Lesser tuberosity osteotomy (LTO) was thought to combat the concerns related to performing a TSA using ST, including poor tendon and tendon healing. Initial analyses of LTO showed an increased fixation strength and a higher load to failure with bone to bone repair, which originally was hypothesized to increase repair strength and decrease subscapularis dysfunction. However, recent studies have not yielded superior results for LTO. No differences were found in repair strength between ST and LTO. Columbia Orthopedic providers William N. Levine, MD, Christopher S. Ahmad, MD, and emeritus professor Louis U. Bigliani, MD set out to determine if ST or LTO provided better clinical results by creating the first randomized controlled trial comparing the two techniques. The study titled “Subscapularis tenotomy versus lesser tuberosity osteotomy during total shoulder arthroplasty for primary osteoarthritis: a prospective, randomized controlled trial,” hypothesized that LTO would decrease subscapularis dysfunction and increase healing rates while maintaining similar clinical outcomes and operative time when compared with ST.

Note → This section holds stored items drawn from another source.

-- ==== Sys2Proof/Machine/Regs.lean ====
section
/-! DEFINITION. The fields of the module control space registers by name (spec/01, R25 to R45, and the field maps
of every chapter): each `def` names the block, the MCS offset, and the bits of one field.  An index argument is the
index of the register's own caption (core, port, instance, source). -/

namespace Sys2Proof.Machine

/-- One field of one MCS register: its block, the register's MCS offset and its bits hi down to lo (R9). -/
structure Fld where
  blk : Blk
  off : Nat
  hi : Nat
  lo : Nat
deriving DecidableEq, Repr

namespace R
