-- ==== Sys2Proof/Machine/Tlb.lean ====
section
/-! DEFINITION. Translation registers, TLB maintenance and shootdown (spec/07, R205 to R226). -/

namespace Sys2Proof.Machine

/-! ### Root registers -/

def ttr1Mask : Nat := 0xFFFFFFFFFFFFF003
def ttr2Mask : Nat := 0x03FFFFFFFFFFF003
def ttrhMask : Nat := 0x000FFFFFFFFFF003

/-- The level that a root register needs, and whether `sr` names one (Table 7.9). -/
def rootLevel (sr : Nat) : Nat := if sr = 0 then 1 else 2

/-- `ldtt` (R207). -/
def execLdtt (i : FS) (s : State) : Host.Outcome State Fault Refusal :=
  sysInsn i (Shape.micro_ (sysWord i 0x10)) (do
    let r ← X.regs i.th
    X.priv (sysWord i 0x10) (decide ((if i.sr ≤ 2 then rootLevel i.sr else 1) ≤ r.pl))
    X.spec (sysWord i 0x10) (i.t == 0 && decide (i.sr ≤ 2))
    let v := (r.gr i.a).toNat
    let m ← X.mach
    X.need (m.acceptsLv (bits v 1 0)) (.exc 0x020D (bits v 51 12 * 4096) false none)
    X.upd i.th fun x =>
      if i.sr = 0 then { x with ttr1 := BitVec.ofNat 64 (v &&& ttr1Mask) }
      else if i.sr = 1 then { x with ttr2 := BitVec.ofNat 64 (v &&& ttr2Mask) }
      else { x with ttrh := BitVec.ofNat 64 (v &&& ttrhMask) }
    pure Done.plain) s

/-- `sttt` (R222). -/
def execSttt (i : FS) (s : State) : Host.Outcome State Fault Refusal :=
  sysInsn i (Shape.micro_ (sysWord i 0x11)) (do
    let r ← X.regs i.th
    X.priv (sysWord i 0x11) (decide ((if i.sr ≤ 2 then rootLevel i.sr else 1) ≤ r.pl))
    X.spec (sysWord i 0x11) (i.a == 0 && decide (i.sr ≤ 2))
    X.upd i.th (·.setG i.t (if i.sr = 0 then r.ttr1 else if i.sr = 1 then r.ttr2 else r.ttrh))
    pure Done.plain) s

/-! ### Removals (Table 7.9) -/

/-- Whether the entry covers an input page. -/
def TlbE.at (e : TlbE) (addr : Nat) : Bool := decide (e.vpn ≤ addr / 4096) && decide (addr / 4096 < e.vpn + e.pages)

/-- Whether the entry's guest range covers a guest physical address. -/
def TlbE.atGuest (e : TlbE) (addr : Nat) : Bool :=
  if e.stage2only then e.at addr else decide (e.gframe / e.pages = addr / 4096 / e.pages)

/-- Whether a removal matches a translation-cache entry. `part` is 64 for the host tag (stage 2 off). -/
def Removal.hits (r : Removal) (e : TlbE) : Bool :=
  let cur := if r.part = 64 then !e.s2on else e.s2on && e.part == r.part
  match r.fn with
  | 0x12 => e.regime == 0 && !e.stage2only && cur && e.at r.addr && (e.glob || e.asid == r.asid)
  | 0x13 => e.regime == 0 && !e.stage2only && cur && !e.glob && e.asid == r.asid
  | 0x14 => e.regime == 0 && !e.stage2only && cur
  | 0x15 => e.regime == 0 && e.s2on && e.part == r.part && e.atGuest r.addr
  | 0x16 => e.regime == 0 && e.s2on && e.part == r.part
  | 0x17 => e.regime == 1 && e.at r.addr
  | _ => e.regime == 1

/-- The regime tag that a removal names; the walk-cache entries of that regime go (R222). -/
def Removal.tag (r : Removal) : Nat := if r.fn ≤ 0x16 then r.part else 65

/-- A core removes its matching entries; walks in progress restart (R221) and a thread's unretired work is discarded (R223, R224). -/
def Mach.applyRemoval (m : Mach) (c : Nat) (r : Removal) (ths : List Nat) : Mach :=
  let m := m.onCore c fun k => { k with
    tlb := k.tlb.filter fun e => !r.hits e, walk1 := k.walk1.filter fun e => e.tag != r.tag, walk2 := k.walk2.filter fun e => e.tag != r.tag }
  ths.foldl (fun m t => m.onTh t fun x => { x.discard with adWait := none }) m

/-- Every unit that acknowledges a removal of this thread: the other cores of this module, its translation unit, the other modules. -/
def Mach.receivers (m : Mach) (c : Nat) : List Nat :=
  ((List.range 48).filter (· != c)) ++ [48] ++ ((List.range m.dsize).filter (· != m.modNo)).map (64 + ·)

/-- The operands of a removal as a TLBI message carries them (Table 9.4): function, scope operands. -/
def Removal.toMsg (r : Removal) (src dst : Nat) : Msg :=
  { noMsg with src := src, dst := dst, tag := r.id % 4096, line := r.addr / 256, aux := r.fn ||| r.asid <<< 8, req := r.part }

/-- Send a removal of domain scope to every receiver (R224). -/
def Mach.sendRemoval (m : Mach) (th : Nat) (r : Removal) : Mach :=
  let c := th / 2
  let r := { r with id := m.shoot.next, waits := m.receivers c }
  let m := { m with shoot := { m.shoot with next := m.shoot.next + 1, mtu := m.shoot.mtu ++ [r] } }
  let m := m.onTh th fun t => { t with removals := t.removals ++ [r] }
  let m := ((List.range 48).filter (· != c)).foldl (fun m d => m.onCore d fun k => { k with shoot := k.shoot ++ [r] }) m
  ((List.range m.dsize).filter (· != m.modNo)).foldl (fun m d => m.send 0x0A (r.toMsg (64 * m.modNo + 55) (64 * d + 55))) m

/-- A removal function: core scope, or domain scope unless eight are unacknowledged (R222 to R225). -/
def removeInsn (i : FS) (fn lvl : Nat) (used : Bool) (mk : Arch → Removal) (s : State) : Host.Outcome State Fault Refusal :=
  sysInsn i (Shape.micro_ (sysWord i fn)) (do
    sysCheck i fn lvl (used && decide (i.sr ≤ 1))
    let a ← X.regs i.th
    let m ← X.mach
    let r := mk a
    if i.sr = 1 ∧ 8 ≤ (m.th i.th).removals.length then X.wait
    else do
      X.modify (·.applyRemoval (i.th / 2) r [2 * (i.th / 2) + 1 - i.th % 2])
      if i.sr = 1 then X.modify (·.sendRemoval i.th r)
      pure Done.plain) s

/-- The tag of P and S accesses under the present `ttr2` (R222). -/
def curPart (a : Arch) : Nat := if bits a.ttr2.toNat 1 0 = 0 then 64 else bits a.ttr2.toNat 57 52

/-- `tlbiva`. -/
def execTlbiva (i : FS) (s : State) : Host.Outcome State Fault Refusal :=
  removeInsn i 0x12 1 true (fun a => ⟨0, 0x12, (a.gr i.a).toNat, bits (a.gr i.t).toNat 11 0, curPart a, []⟩) s
/-- `tlbiasid`. -/
def execTlbiasid (i : FS) (s : State) : Host.Outcome State Fault Refusal :=
  removeInsn i 0x13 1 (i.t == 0) (fun a => ⟨0, 0x13, 0, bits (a.gr i.a).toNat 11 0, curPart a, []⟩) s
/-- `tlbip1`. -/
def execTlbip1 (i : FS) (s : State) : Host.Outcome State Fault Refusal :=
  removeInsn i 0x14 1 (i.t == 0 && i.a == 0) (fun a => ⟨0, 0x14, 0, 0, curPart a, []⟩) s
/-- `tlbigpa`. -/
def execTlbigpa (i : FS) (s : State) : Host.Outcome State Fault Refusal :=
  removeInsn i 0x15 2 true (fun a => ⟨0, 0x15, (a.gr i.a).toNat, 0, bits (a.gr i.t).toNat 5 0, []⟩) s
/-- `tlbipart`. -/
def execTlbipart (i : FS) (s : State) : Host.Outcome State Fault Refusal :=
  removeInsn i 0x16 2 (i.t == 0) (fun a => ⟨0, 0x16, 0, 0, bits (a.gr i.a).toNat 5 0, []⟩) s
/-- `tlbihva`. -/
def execTlbihva (i : FS) (s : State) : Host.Outcome State Fault Refusal :=
  removeInsn i 0x17 2 (i.t == 0) (fun a => ⟨0, 0x17, (a.gr i.a).toNat, 0, 0, []⟩) s
/-- `tlbihall`. -/
def execTlbihall (i : FS) (s : State) : Host.Outcome State Fault Refusal :=
  removeInsn i 0x18 2 (i.t == 0 && i.a == 0) (fun _ => ⟨0, 0x18, 0, 0, 0, []⟩) s

/-- `tlbsync` (R225): complete when nothing of the thread is outstanding, else wait. -/
def tlbsyncBody (i : FS) : X Done := do
  sysCheck i 0x19 1 (i.t == 0 && i.a == 0 && i.sr == 0)
  let m ← X.mach
  if (m.th i.th).removals = [] then pure Done.plain
  else do
    X.modify (·.onTh i.th fun t => { t with wait := .tlbsync })
    X.wait

def execTlbsync (i : FS) (s : State) : Host.Outcome State Fault Refusal :=
  sysInsn i (Shape.micro_ (sysWord i 0x19)) (tlbsyncBody i) s

/-- The waiting `tlbsync` completes once the last acknowledgement has arrived. -/
def execTlbsyncComplete (th : Nat) (s : State) : Host.Outcome State Fault Refusal :=
  ans (decide (th < 96)) s fun m =>
    if !m.frozen && (m.th th).wait == .tlbsync && (m.th th).removals.isEmpty then
      (m.onTh th fun t => { t with wait := .none }).runInsn th (Shape.micro_ (sysWord ⟨th, 0, 0, 0⟩ 0x19)) (tlbsyncBody ⟨th, 0, 0, 0⟩)
    else m

/-! ### Acknowledgement -/

/-- Receiver `who` acknowledges a removal: of a thread of this module, or of another module, to which TLBA returns when all units of this
module have acknowledged (R281). -/
def Mach.ackRemoval (m : Mach) (id who : Nat) : Mach :=
  match m.shoot.inbound.find? fun r => r.id == id with
  | some r =>
    let w := r.waits.filter (· != who)
    if w = [] then
      ({ m with shoot := { m.shoot with inbound := m.shoot.inbound.filter fun r => r.id != id } } : Mach).send 0x28
        { noMsg with src := 64 * m.modNo + 55, dst := 64 * (id / 4096 - 1048576) + 55, tag := id % 4096 }
    else { m with shoot := { m.shoot with inbound := updWhere (fun r => r.id == id) (fun r => { r with waits := w }) m.shoot.inbound } }
  | none =>
    (List.range 96).foldl (fun m t =>
      if (m.th t).removals.any fun r => r.id == id then
        m.onTh t fun x => { x with removals :=
          (updWhere (fun r => r.id == id) (fun r => { r with waits := r.waits.filter (· != who) }) x.removals).filter fun r => r.waits != [] }
      else m) m

/-- The receiving core applies the removal that waits for it (R224); a core in a retry episode or swap applies it too (R226). -/
def execShootdownReceive (core id : Nat) (s : State) : Host.Outcome State Fault Refusal :=
  ans (decide (core < 48)) s fun m =>
    match takeFirst (fun r => r.id == id) (m.core core).shoot with
    | none => m
    | some (r, rest) =>
      -- removals reach a receiver in the order issued (R225)
      if (m.core core).shoot.head? ≠ some r ∨ m.frozen then m
      else
        let m := m.onCore core fun k => { k with shoot := rest }
        let m := m.applyRemoval core r [2 * core, 2 * core + 1]
        let d : ShootDone := ⟨id, core, (m.th (2 * core)).sbuf.length, (m.th (2 * core + 1)).sbuf.length, (m.core core).comb.map (·.line)⟩
        { m with shoot := { m.shoot with done := tset m.shoot.done core (tget m.shoot.done core [] ++ [d]) } }

/-- The receiving core acknowledges once the stores it had retired before the removal are performed; a core whose work is in a state capsule
withholds (R226), a deep-parked core acknowledges at once. -/
def execShootdownAck (core id : Nat) (s : State) : Host.Outcome State Fault Refusal :=
  ans (decide (core < 48)) s fun m =>
    -- after a swap the replacement core performs the retired stores (R226)
    let at_ := if (tget m.shoot.done core []).any fun d => d.id == id && d.who == core then core else m.get (R.core_state_replaced_by core)
    match takeFirst (fun d => d.id == id && d.who == core) (tget m.shoot.done at_ []) with
    | none => m
    | some (d, rest) =>
      if m.frozen || (m.core core).swap.isSome || d.n0 != 0 || d.n1 != 0 || (m.core at_).comb.any fun x => d.comb.contains x.line then m
      else ({ m with shoot := { m.shoot with done := tset m.shoot.done at_ rest } } : Mach).ackRemoval id core

/-- A removal unacknowledged for 10 ms by a receiver of this module (R226): Spillway source of the receiving core. -/
def execTlbShootdownTimeout (th core : Nat) (s : State) : Host.Outcome State Fault Refusal :=
  ans (decide (th < 96) && decide (core < 48)) s fun m =>
    if !m.frozen && (m.th th).removals.any fun r => r.waits.contains core then m.raiseCore core 29 0 (some th) else m

/-! ### Accessed and dirty bits (R216, R217) -/

/-- A store into a line that the core holds exclusively: modified, a hit in the L1 data cache if it is there (R234), and the other thread's reservation
on it is lost (Table 8.7). -/
def Mach.l2Store (m : Mach) (th line : Nat) (f : Line → Line) : Mach :=
  match (m.core (th / 2)).find line with
  | none => m
  | some (key, w) =>
    (m.onCore (th / 2) fun k => ({ k with l1d := if (l1Find k.l1d line).isSome then l1Use k.l1d line else k.l1d } : Core).setWay key
      { w with st := .m, data := f w.data, age := 0, pf := false }).onTh (2 * (th / 2) + 1 - th % 2) (·.lose line)

/-- The access is demand: it belongs to the oldest checkpoint of its thread and all before it has completed (R161). -/
def Mach.isDemand (m : Mach) (th : Nat) : Bool :=
  match (m.th th).win with
  | [] => true
  | [k] => !k.closed && decide (k.n < 64)
  | _ => false

/-- The waiting update is performed on the entry's line, or the walk restarts when the entry has changed; it waits while a patch image is applied (R202). -/
def execAdBitUpdate (th : Nat) (s : State) : Host.Outcome State Fault Refusal :=
  ans (decide (th < 96)) s fun m =>
    match (m.th th).adWait with
    | none => m
    | some (pa, old, new) =>
      if !m.executes th || !m.isDemand th || m.patchIn.isSome then m
      else
        let prog : X Unit := do
          let w ← useLine th (pa / 256) true .demand
          let e := lineGet w.data (pa % 256) 8
          if bits ((e ^^^ old) &&& (2 ^ 64 - 1 - (new ^^^ old))) 63 0 = 0 then
            X.modify (·.l2Store th (pa / 256) fun d => linePut d (pa % 256) 8 (e ||| (new ^^^ old)))
          X.modify (·.onTh th fun t => { t with adWait := none })
        match prog m with
        | .ok _ m' => m'
        | .error .wait m' => m'
        | .error (.mck src) m' =>
          match m'.commitAll th 40 with
          | some m'' => m''.machineCheck th src true 0
          | none => m'
        | .error _ m' => m'

end Sys2Proof.Machine
end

“While exceptional clinical results are achieved with TSA, complications associated with post-operative subscapularis dysfunction remain a concern. These failures can lead to painful shoulder instability and decreased strength,” stated Dr. Levine. “Our study sought to determine the best technique for subscapularis management in TSA by creating the first randomized controlled trial comparing ST and LTO.”

The study, published in the Journal of Shoulder and Elbow Surgery, enrolled 60 shoulders in 59 patients who had primary osteoarthritis. Thirty shoulders were randomized to either ST or LTO before surgery. Data, such as ultrasounds, ST/LTO repair time and osteotomy thickness, was collected before surgery as well as at 6-week, 3-month, 6-month, and 1-year after surgery. Results from the study showed no significant differences in range of motion or clinical outcomes for ST and LTO with LTO healing being more reliable than ST.

“Our research concluded that both techniques produced successful subjective and objective results; while LTO provides a greater consistency in subscapularis healing than ST this did not lead to differing clinical outcomes,” said Dr. Levine.